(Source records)
────

/-- R110, R114: CONFIGURE. In a PROGRAMMABLE instance, whatever it holds, valid parameters load every register, set `REM = i` and
`CFG_VALID = 1`, and the next byte update uses the table of the new `WIDTH` and `POLY`; invalid ones write nothing; in a
FIXED instance it is illegal. -/
def Obligations.ConfigureLoadsOrRefuses : Prop :=
  ∀ (w : BitVec 7) (ri ro : Bool) (p i x : Word),
    encode (.configure w ri ro p i x) =
      [0x1#64 ||| (w.setWidth 64 <<< 20) ||| (bitWord ri <<< 27) ||| (bitWord ro <<< 28), p, i, x] ∧
    (∀ s : State, s.mode = .programmable → valid w p i x = true →
      ∃ t, exec (.configure w ri ro p i x) s = .next t ∧ t.cfgValid = true ∧
        t.block = .programmable (some ⟨⟨w, p, i, x, ri, ro⟩, i⟩) ∧ Answered s t 0x100#64 0#64 ∧
        ∀ byte : Byte, ∃ u, exec (.processByte byte) t = .next u ∧
          u.engine? = some ⟨⟨w, p, i, x, ri, ro⟩,
            if 8 ≤ w.toNat then ((i <<< 8) &&& mask w.toNat) ^^^
              table w.toNat p (romIndex w.toNat i (inputByte ri byte))
            else table w.toNat p (romIndex w.toNat i (inputByte ri byte))⟩) ∧
    (∀ s : State, s.mode = .programmable → valid w p i x = false →
      ∃ t, exec (.configure w ri ro p i x) s = .next t ∧ t.block = s.block ∧
        Answered s t 0x101#64 0#64) ∧
    (∀ (s : State) (q : Params), s.mode = .fixed q →
      ∃ t, exec (.configure w ri ro p i x) s = .next t ∧ t.block = s.block ∧
        Answered s t 0x103#64 0#64) ∧
    ReservedBitsIllegal 0x1#4 [(0x1#64, 0xFFFFFFFFE00FFFFF#64)] 0x103#64

/-- R112: RESET loads `INIT & mask(WIDTH)` into `REM` and writes nothing else; straight after CONFIGURE it changes
nothing. -/
def Obligations.ResetLoadsInit : Prop :=
  encode .reset = [0x2#64] ∧
  RefusedUnconfigured .reset 0x204#64 ∧
  WritesRem .reset 0x200#64 (fun e => e.params.init &&& mask e.params.width.toNat) ∧
  (∀ (s : State) (p : Params), s.engine? = some ⟨p, p.init⟩ → paramsValid p = true →
    ∃ t, exec .reset s = .next t ∧ t.block = s.block) ∧
  ReservedBitsIllegal 0x2#4 [(0x2#64, 0xFFFFFFFFFFFFFFFF#64), (0x20000002#64, 0xFFFFFFFFFFFFFFFF#64)]
    0x203#64

/-- R113: RESET_INIT loads its masked operand into `REM`; `INIT` is not written, so a later RESET still loads it. -/
def Obligations.ResetInitMasksOperand : Prop :=
  ∀ r : Word,
    encode (.resetInit r) = [0x20000002#64, r] ∧
    RefusedUnconfigured (.resetInit r) 0x204#64 ∧
    WritesRem (.resetInit r) 0x200#64 (fun e => r &&& mask e.params.width.toNat) ∧
    (∀ (s : State) (e : Engine), s.engine? = some e →
      ∃ t, runCommands (programWords [.resetInit r, .getInitialRemainder, .reset]) s = .next t ∧
        t.engine? = some { e with rem := e.params.init &&& mask e.params.width.toNat } ∧
        t.rspQueue = s.rspQueue ++ [0x200#64, 0#64, 0x800#64, e.params.init, 0x200#64, 0#64])

/-- R115: a command reads no state but the registers; `configure; X; reset` leaves the registers of `configure` alone, for
any PROCESS and read commands `X`; a FIXED instance after power-on, or after `reset`, has the registers of a PROGRAMMABLE
one after `configure FIXED_PARAMS`. -/
def Obligations.ResetRestoresPostConstruction : Prop :=
  (∀ (i : Instr) (s s' : State), s.block = s'.block →
    ∃ t t' r0 r1, exec i s = .next t ∧ exec i s' = .next t' ∧ t.block = t'.block ∧
      Answered s t r0 r1 ∧ Answered s' t' r0 r1) ∧
  (∀ (p : Params) (X : List Instr) (s : State), s.mode = .programmable → paramsValid p = true →
    (∀ i ∈ X, isRead i = true ∨ isProcess i = true) →
    ∃ t u,
      runCommands (programWords (.configure p.width p.refin p.refout p.poly p.init p.xorout ::
        (X ++ [.reset]))) s = .next t ∧
      exec (.configure p.width p.refin p.refout p.poly p.init p.xorout) s = .next u ∧
      t.block = u.block) ∧
  (∀ (p : Params) (s f : State) (rem : Word), s.mode = .programmable → paramsValid p = true →
    f.block = .fixed p rem →
    ∃ t u, exec .reset f = .next t ∧
      exec (.configure p.width p.refin p.refout p.poly p.init p.xorout) s = .next u ∧
      t.engine? = u.engine? ∧ f.powerOnReset.engine? = u.engine?)

/-! ### Remainder update commands (42_update.md) -/

/-- R120: PROCESS_BIT advances the remainder by one bit-step, whatever `REFIN` is. -/
def Obligations.ProcessBitAdvances : Prop :=
  ∀ b : Bool,
    encode (.processBit b) = [0x3#64 ||| (bitWord b <<< 8)] ∧
    RefusedUnconfigured (.processBit b) 0x304#64 ∧
    WritesRem (.processBit b) 0x300#64
      (fun e => bitstep e.params.width.toNat e.params.poly e.rem b) ∧
    (∀ (s : State) (e : Engine), s.Inv → s.engine? = some e → e.params.width = 1#7 →
      ∃ t, exec (.processBit b) s = .next t ∧
        t.engine? = some { e with rem := if e.rem ^^^ bitWord b = 0#64 then 0#64 else e.params.poly }) ∧
    ReservedBitsIllegal 0x3#4 [(0x3#64, 0xFFFFFFFFFFFFFEFF#64)] 0x303#64

/-- R121: PROCESS_BITS feeds the low `n` bits of `v` in the order `REFIN` sets, for `n` up to 8; a count of 9..15 is an
error that writes nothing, reported after NOT_CONFIGURED. -/
def Obligations.ProcessBitsFeeds : Prop :=
  ∀ (v : Byte) (n : BitVec 4),
    encode (.processBits v n) = [0x4#64 ||| (v.setWidth 64 <<< 8) ||| (n.setWidth 64 <<< 16)] ∧
    RefusedUnconfigured (.processBits v n) 0x404#64 ∧
    (n.toNat ≤ 8 → WritesRem (.processBits v n) 0x400#64
      (fun e => feed e.params.width.toNat e.params.poly e.rem v n.toNat e.params.refin)) ∧
    (n.toNat = 0 → ∀ s : State, s.cfgValid = true →
      ∃ t, exec (.processBits v n) s = .next t ∧ t.block = s.block) ∧
    (8 < n.toNat → ∀ (s : State) (e : Engine), s.engine? = some e →
      ∃ t, exec (.processBits v n) s = .next t ∧ t.block = s.block ∧ Answered s t 0x402#64 0#64) ∧
    (∀ (v' : Byte) (s : State), (∀ k < n.toNat, v'.getLsbD k = v.getLsbD k) →
      exec (.processBits v' n) s = exec (.processBits v n) s) ∧
    ReservedBitsIllegal 0x4#4 [(0x4#64, 0xFFFFFFFFFFF000FF#64)] 0x403#64

/-- R122: PROCESS_BYTE updates the remainder through the table, which is the feed of all eight bits. -/
def Obligations.ProcessByteUpdates : Prop :=
  ∀ byte : Byte,
    encode (.processByte byte) = [0x5#64 ||| (byte.setWidth 64 <<< 8)] ∧
    RefusedUnconfigured (.processByte byte) 0x504#64 ∧
    WritesRem (.processByte byte) 0x500#64
      (fun e => bytestep e.params.width.toNat e.params.poly e.params.refin e.rem byte) ∧
    (∀ (s : State) (e : Engine), s.Inv → s.engine? = some e →
      ∃ t, exec (.processByte byte) s = .next t ∧
        t.engine? = some { e with
          rem := feed e.params.width.toNat e.params.poly e.rem byte 8 e.params.refin } ∧
        (e.params.width = 8#7 → t.engine? = some { e with
          rem := table 8 e.params.poly (e.rem.setWidth 8 ^^^ inputByte e.params.refin byte) })) ∧
    ReservedBitsIllegal 0x5#4 [(0x5#64, 0xFFFFFFFFFFFF00FF#64)] 0x503#64

/-- R123: the equivalences the source requires: a byte, its eight bits, its two nibbles, and `n` bits as single bits in
the order of R43. -/
def Obligations.UpdateEquivalences : Prop :=
  ∀ (s : State) (e : Engine), s.Inv → s.engine? = some e →
    (∀ b : Byte, SameEffectAt s [.processByte b] [.processBits b 8#4]) ∧
    (∀ b : Byte, SameEffectAt s [.processByte b]
      ((if e.params.refin then [0, 1, 2, 3, 4, 5, 6, 7] else [7, 6, 5, 4, 3, 2, 1, 0]).map fun k =>
        .processBit (b.getLsbD k))) ∧
    (∀ (v : Byte) (n : BitVec 4), n.toNat ≤ 8 → SameEffectAt s [.processBits v n]
      ((List.range n.toNat).map fun k =>
        .processBit (v.getLsbD (if e.params.refin then k else n.toNat - 1 - k)))) ∧
    (∀ b : Byte, SameEffectAt s [.processByte b]
      (if e.params.refin
        then [.processBits (b &&& 0xF#8) 4#4, .processBits (b >>> 4) 4#4]
        else [.processBits (b >>> 4) 4#4, .processBits (b &&& 0xF#8) 4#4]))

/-- R124: `process_bytes` is `LEN` PROCESS_BYTE commands with the host's bytes in ascending addresses, answered by `LEN`
responses; none for `LEN = 0`; all NOT_CONFIGURED on an unconfigured block. -/
def Obligations.ProcessBytesExpands : Prop :=
  ∀ (memRead : Nat → Byte) (ptr len : Nat),
    (processBytes memRead ptr len).length = len ∧
    (∀ k < len, (processBytes memRead ptr len)[k]? = some (.processByte (memRead (ptr + k)))) ∧
    processBytes memRead ptr 0 = [] ∧
    (∀ s : State, ∃ t, runCommands (programWords (processBytes memRead ptr len)) s = .next t ∧
      t.rspQueue = s.rspQueue ++ (List.replicate len
        [if s.cfgValid then 0x500#64 else 0x504#64, 0#64]).flatten ∧
      (s.cfgValid = false → t.block = s.block))

/-- R125: the expansion of `process_bytes` over `x ++ y` (`m` bytes at `ptr`, then `n` more) is the expansion over `x`
followed by the expansion over `y`, and processing `x`, then `y`, gives the checksum of processing `x ++ y`: the remainder
after all `m + n` bytes, published as CHECKSUM publishes it. A PROCESS_BYTE reads only the registers, so any read commands
`X` may stand between the two parts, and the second part may run from any state `s'` that has the registers the first part
left, whatever its instance kind, buffers and host. On an unconfigured block every response is NOT_CONFIGURED, alike on both
sides. -/
def Obligations.ProcessBytesConcatenates : Prop :=
  ∀ (mem : Nat → Byte) (ptr m n : Nat),
    processBytes mem ptr (m + n) = processBytes mem ptr m ++ processBytes mem (ptr + m) n ∧
    ∀ (s : State) (X : List Instr), (∀ i ∈ X, isRead i = true) →
      ∃ a c,
        runCommands (programWords (processBytes mem ptr m ++ X)) s = .next a ∧
        runCommands (programWords (processBytes mem ptr (m + n) ++ [.checksum])) s = .next c ∧
        c.engine? = registersAfter s.engine? ((List.range (m + n)).map fun k => mem (ptr + k)) ∧
        c.rspQueue = s.rspQueue ++ byteResponses s.engine? (m + n) ++ checksumResponse c.engine? ∧
        ∀ s' : State, s'.engine? = a.engine? →
          ∃ b, runCommands (programWords (processBytes mem (ptr + m) n ++ [.checksum])) s' = .next b ∧
            b.engine? = c.engine? ∧
            b.rspQueue = s'.rspQueue ++ byteResponses s.engine? n ++ checksumResponse c.engine?

/-! ### Checksum and accessor commands (43_readout.md) -/

/-- R130: CHECKSUM reflects the remainder iff `REFOUT`, XORs `XOROUT`, masks, and writes no state. -/
def Obligations.ChecksumReadsFinalValue : Prop :=
  encode .checksum = [0x6#64] ∧
  RefusedUnconfigured .checksum 0x604#64 ∧
  ReadsOut .checksum 0x600#64 (fun e =>
    ((if e.params.refout then reflect e.rem e.params.width.toNat else e.rem) ^^^ e.params.xorout) &&&
      mask e.params.width.toNat)

/-- R131, R132, R133: the accessors of `POLY`, `INIT` and `XOROUT`. -/
def Obligations.GetParameterWords : Prop :=
  (encode .getTruncatedPolynomial = [0x7#64] ∧ RefusedUnconfigured .getTruncatedPolynomial 0x704#64 ∧
    ReadsOut .getTruncatedPolynomial 0x700#64 (fun e => e.params.poly)) ∧
  (encode .getInitialRemainder = [0x8#64] ∧ RefusedUnconfigured .getInitialRemainder 0x804#64 ∧
    ReadsOut .getInitialRemainder 0x800#64 (fun e => e.params.init) ∧
    (∀ (r : Word) (s : State) (e : Engine), s.engine? = some e →
      ∃ t, runCommands (programWords [.resetInit r, .getInitialRemainder]) s = .next t ∧
        t.rspQueue = s.rspQueue ++ [0x200#64, 0#64, 0x800#64, e.params.init])) ∧
  (encode .getFinalXorValue = [0x9#64] ∧ RefusedUnconfigured .getFinalXorValue 0x904#64 ∧
    ReadsOut .getFinalXorValue 0x900#64 (fun e => e.params.xorout))

/-- R134, R135: the accessors of `REFIN` and `REFOUT`, which return 0 or 1. -/
def Obligations.GetReflectionFlags : Prop :=
  (encode .getReflectInput = [0xA#64] ∧ RefusedUnconfigured .getReflectInput 0xA04#64 ∧
    ReadsOut .getReflectInput 0xA00#64 (fun e => if e.params.refin then 1#64 else 0#64)) ∧
  (encode .getReflectRemainder = [0xB#64] ∧ RefusedUnconfigured .getReflectRemainder 0xB04#64 ∧
    ReadsOut .getReflectRemainder 0xB00#64 (fun e => if e.params.refout then 1#64 else 0#64))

────

Given the records above, return exactly the lines starting at the line containing "def Obligations.ResetRestoresPostConstruction : Prop" and ending at the line containing "ReservedBitsIllegal 0x3#4 [(0x3#64, 0xFFFFFFFFFFFFFEFF#64)]", including both.

def Obligations.ResetRestoresPostConstruction : Prop :=
  (∀ (i : Instr) (s s' : State), s.block = s'.block →
    ∃ t t' r0 r1, exec i s = .next t ∧ exec i s' = .next t' ∧ t.block = t'.block ∧
      Answered s t r0 r1 ∧ Answered s' t' r0 r1) ∧
  (∀ (p : Params) (X : List Instr) (s : State), s.mode = .programmable → paramsValid p = true →
    (∀ i ∈ X, isRead i = true ∨ isProcess i = true) →
    ∃ t u,
      runCommands (programWords (.configure p.width p.refin p.refout p.poly p.init p.xorout ::
        (X ++ [.reset]))) s = .next t ∧
      exec (.configure p.width p.refin p.refout p.poly p.init p.xorout) s = .next u ∧
      t.block = u.block) ∧
  (∀ (p : Params) (s f : State) (rem : Word), s.mode = .programmable → paramsValid p = true →
    f.block = .fixed p rem →
    ∃ t u, exec .reset f = .next t ∧
      exec (.configure p.width p.refin p.refout p.poly p.init p.xorout) s = .next u ∧
      t.engine? = u.engine? ∧ f.powerOnReset.engine? = u.engine?)

/-! ### Remainder update commands (42_update.md) -/

/-- R120: PROCESS_BIT advances the remainder by one bit-step, whatever `REFIN` is. -/
def Obligations.ProcessBitAdvances : Prop :=
  ∀ b : Bool,
    encode (.processBit b) = [0x3#64 ||| (bitWord b <<< 8)] ∧
    RefusedUnconfigured (.processBit b) 0x304#64 ∧
    WritesRem (.processBit b) 0x300#64
      (fun e => bitstep e.params.width.toNat e.params.poly e.rem b) ∧
    (∀ (s : State) (e : Engine), s.Inv → s.engine? = some e → e.params.width = 1#7 →
      ∃ t, exec (.processBit b) s = .next t ∧
        t.engine? = some { e with rem := if e.rem ^^^ bitWord b = 0#64 then 0#64 else e.params.poly }) ∧
    ReservedBitsIllegal 0x3#4 [(0x3#64, 0xFFFFFFFFFFFFFEFF#64)] 0x303#64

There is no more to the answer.